The Tuscany Section of Via Francigena: A pilgrimage through God's own country
by: Paul and Geraldine Godin
Chianti vineyards, olive groves, woodlands, wide open fields, rolling countryside, spectacular ridge walks, manicured rows of cypress trees, hilltop medieval villages and grand walled towns, such as Lucca, San Gimignano and Siena. Walking doesn't get much better than this. In fact, Tuscany might even be called 'God's own country'.
Though in Italy and the rest of Western Europe Christianity may well be in decline, a walk along the Via Francigena through Tuscany allowed us to experience the firm place Christ has in Italian history/culture and in the lives of many people. En route from Aulla, in the north west of Tuscany, to San Quirico d'Orcia, in the south east, we past countless shrines adorned with fresh flowers, rosary beads and other tributes of people's love for God.
It is true that many of churches and abbeys along the way have fallen into disrepair or been turned over to other uses. The Duomo di Siena, (Siena's main cathedral) feels less of a place of worship and more of a museum for tourists to glance at and take a few pictures of the remains of an institution of a bygone age. However, we also found many actively functioning churches offering daily Mass, and a monastery near San Gimignano that ran courses in bible studies and produced and sold its own jams, bread and tapestries.
The nearby 'Santuario di Pancole' offers a great example of Christian faith in practice over the last five centuries.
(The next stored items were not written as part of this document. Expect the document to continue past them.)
-- ==== Sys2Proof/Tests/Slice0.lean ====
section
/-! SUPPORT. The model's own tests. Expected values come from the encodings of R80, R84 and R94 written out by hand,
from R57, and from the vectors of 95_test_vectors.md, which are named in each test. Then, for every obligation that
has hypotheses, a witness: states and operands that meet them together, one for each clause, at its boundary. -/

namespace Sys2Proof.Tests

open Sys2Proof Sys2Proof.Machine Sys2Proof.Safety

/-! ### Small states -/

/-- The state after reset with `dev_ready` at a level. -/
def idle (ready : Bool) : State := { State.reset with devReady := ready }

/-- The host offers `w`. -/
def offering (w : Word) (s : State) : State := { s with cmdValid := true, cmdWord := w }

/-- A FIFO command that waits for the lock. -/
def waitsForLock (granted : Bool) : State :=
  { State.reset with st := .lockWait, opl := 4#4, rngl := 1#2, lock := true, busLockGnt := granted }

/-- A FIFO command (`op`, `rng`) whose count read is pending, with what stands on the answer port. -/
def waitsForCount (op : BitVec 4) (rng : BitVec 2) (a : Option BusAnswer) : State :=
  { State.reset with
    st := .cntWait, opl := op, rngl := rng, lock := true, busLockGnt := true, breq := some ⟨0x05#7, 1#10⟩, bresp := a }

/-- A FIFODRAIN whose burst for the count `n` (`u` entries) is pending, with what stands on the answer port. -/
def waitsForBurst (rng : BitVec 2) (n u : BitVec 8) (a : Option BusAnswer) : State :=
  { State.reset with
    st := .burstWait, opl := 4#4, rngl := rng, cnt := n, usable := u, lock := true, busLockGnt := true
    breq := some ⟨0x11#7, BitVec.ofNat 10 (3 * u.toNat)⟩, bresp := a }

/-- A response `q` that the host takes or not. -/
def responds (q : List Word) (ready : Bool) : State :=
  { State.reset with st := .resp, rspq := q, rspReady := ready }

/-- What a step leaves in one field. -/
def after {α : Type} (f : State → α) : Host.Outcome State Fault Refusal → Option α
  | .next t => some (f t)
  | .fault _ => none
  | .refused _ => none

/-- The burst of vector D4. -/
def burstD4 : List Byte := [0x00#8, 0x01#8, 0x00#8, 0xFF#8, 0xFF#8, 0xF0#8, 0x80#8, 0x00#8, 0x00#8]

/-! ### Well-formedness: each check refuses an ill-formed term (R86, R92) -/

theorem test_legal_refuses_each_clause :
    legal 0x00000051#32 = false ∧ legal 0x00000000#32 = false ∧ legal 0x00000005#32 = false ∧
    legal 0x073C0012#32 = false ∧ legal 0x073C0102#32 = false ∧
    legal 0x00000013#32 = false ∧ legal 0x00000103#32 = false ∧
    legal 0x00010014#32 = false ∧ legal 0x000000C4#32 = false := by decide

theorem test_legal_accepts_the_examples :
    legal 0x12345601#32 = true ∧ legal 0x073C0002#32 = true ∧ legal 0x00000003#32 = true ∧
    legal 0x00000004#32 = true := by decide

theorem test_every_command_is_well_formed :
    (Instr.decaxis 0#2 0#8 0#8 0#8).wellFormed = true ∧ (Instr.dectemp 255#8 255#8).wellFormed = true ∧
    Instr.fifocnt.wellFormed = true ∧ (Instr.fifodrain 0#2).wellFormed = true := by decide

theorem test_line_refuses_each_literal :
    (AsmLine.decaxis .twoG 256 0 0).wellFormed = false ∧ (AsmLine.decaxis .twoG 0 256 0).wellFormed = false ∧
    (AsmLine.decaxis .twoG 0 0 256).wellFormed = false ∧ (AsmLine.dectemp 256 0).wellFormed = false ∧
    (AsmLine.dectemp 0 256).wellFormed = false ∧ (AsmLine.word 4294967296).wellFormed = false := by decide

/-! ### Decoding: words written out from R80 and R84 field by field, and R94's examples -/

theorem test_decode_decaxis :
    decode 0b00010010_00110100_01010110_00_01_0001#32 = .ok (.decaxis 1#2 0x12#8 0x34#8 0x56#8) ∧
    decode 0b10000000_00000000_00000000_00_11_0001#32 = .ok (.decaxis 3#2 0x80#8 0x00#8 0x00#8) := by decide

theorem test_decode_dectemp :
    decode 0b00000111_00111100_00000000_00_00_0010#32 = .ok (.dectemp 0x07#8 0x3C#8) := by decide

theorem test_decode_fifocnt :
    decode 0b00000000_00000000_00000000_00_00_0011#32 = .ok .fifocnt := by decide

theorem test_decode_fifodrain :
    decode 0b00000000_00000000_00000000_00_10_0100#32 = .ok (.fifodrain 2#2) ∧
    decode 0b00000000_00000000_00000000_00_00_0100#32 = .ok (.fifodrain 0#2) := by decide

theorem test_decode_rejects_by_name :
    decode 0x00000108#32 = .error .illegalOp ∧ decode 0x12345685#32 = .error .reservedBits ∧
    decode 0x00000013#32 = .error .rangeNotZero ∧ decode 0x00000103#32 = .error .dataNotZero ∧
    decode 0x00010014#32 = .error .dataNotZero := by decide

theorem test_decode_table_word :
    decodeTableWord 32 0x073C0002 = some (.dectemp 0x07#8 0x3C#8) ∧ decodeTableWord 32 0 = none := by decide

/-! ### The assembler's text (R92, R94) -/

theorem test_assemble_r94 :
    Assembler.assembleText "DECAXIS 2G, 0x12, 0x34, 0x56".toList = some 0x12345611#32 ∧
    Assembler.assembleText "DECAXIS   RNG0, 18, 52, 86".toList = some 0x12345601#32 ∧
    Assembler.assembleText "DECTEMP 0x07, 0x3C".toList = some 0x073C0002#32 ∧
    Assembler.assembleText "FIFOCNT".toList = some 0x00000003#32 ∧
    Assembler.assembleText "FIFODRAIN 8G".toList = some 0x00000034#32 ∧
    Assembler.assembleText ".word 0x073C0012".toList = some 0x073C0012#32 := by decide

theorem test_assemble_refuses :
    Assembler.assembleText "DECAXIS 3G, 0, 0, 0".toList = none ∧
    Assembler.assembleText "DECAXIS 2G, 256, 0, 0".toList = none ∧
    Assembler.assembleText "dectemp 0, 0".toList = none ∧ Assembler.assembleText "FIFOCNT 1".toList = none ∧
    Assembler.assembleText ".word 0x100000000".toList = none := by decide

theorem test_disassemble_text :
    Assembler.lineText (disassemble 0x80000FF1#32) = ".word 2147487729".toList ∧
    Assembler.lineText (disassemble 0x8000FF31#32) = "DECAXIS 8G, 128, 0, 255".toList ∧
    Assembler.assembleText (Assembler.lineText (disassemble 0xFFFFFFFF#32)) = some 0xFFFFFFFF#32 := by decide

/-! ### Wire frames (R57; R58 for the write that SDFR never issues) -/

theorem test_wire_frames :
    pendingFrame (waitsForCount 3#4 0#2 none) = some [0x0B#8, 0xAA#8] ∧
    (pendingFrame (waitsForBurst 1#2 3#8 3#8 none)).map (·.take 2) = some [0x23#8, 0xAA#8] ∧
    writeFrame 0x2D#7 0x06#8 = [0x5A#8, 0x06#8] := by decide

/-! ### One step of each command (vectors of 95_test_vectors.md) -/

/-- A4, A7, A9, A11, A17, A20: range scaling, both extremes, the ignored nibble, the invalid range. -/
theorem test_decaxis_responses :
    ([(0x7FFFFF31, [0x00020001#32, 0x0007FFFF#32, 0x001FFFFC#32]),
      (0x80000031, [0x00020001#32, 0xFFF80000#32, 0xFFE00000#32]),
      (0xFFFFFF21, [0x00020001#32, 0xFFFFFFFF#32, 0xFFFFFFFE#32]),
      (0x00000F11, [0x00020001#32, 0x00000000#32, 0x00000000#32]),
      (0xC1800021, [0x00020001#32, 0xFFFC1800#32, 0xFFF83000#32]),
      (0x12345601, [0x00000021#32])] : List (Nat × List Word)).all (fun row =>
        after (·.rspq) (step ((idle false).withFetchWord 32 row.1)) = some row.2) = true := by decide

/-- P3, row 6: the latched command, with `dev_ready` 0 and no lock. -/
theorem test_decaxis_latches :
    after (fun t => (t.opl, t.rngl, t.datal, t.lock)) (step ((idle false).withFetchWord 32 0x00001F11)) =
      some (1#4, 1#2, 0x00001F#24, false) := by decide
On this site, in the late 15th century, a priest established a shrine, with a painting of Mary nursing the child Jesus. Over time, the shrine became overgrown and eventually disappeared from view. Some two hundred years later, in 1668, when the area was experiencing famine, a 'beautiful lady' appeared to a deaf mute shepherdess, who was weeping over her family's plight. The lady asked the girl why she was crying. After she explained that the family had no food, the lady told the girl to go home where she would find plenty of bread, olive oil and wine. This she did, shouting the good news to her parents, who happily saw that she had been miraculously cured of her affliction. Furthermore, they found that the house was indeed stocked with provisions as the lady had promised.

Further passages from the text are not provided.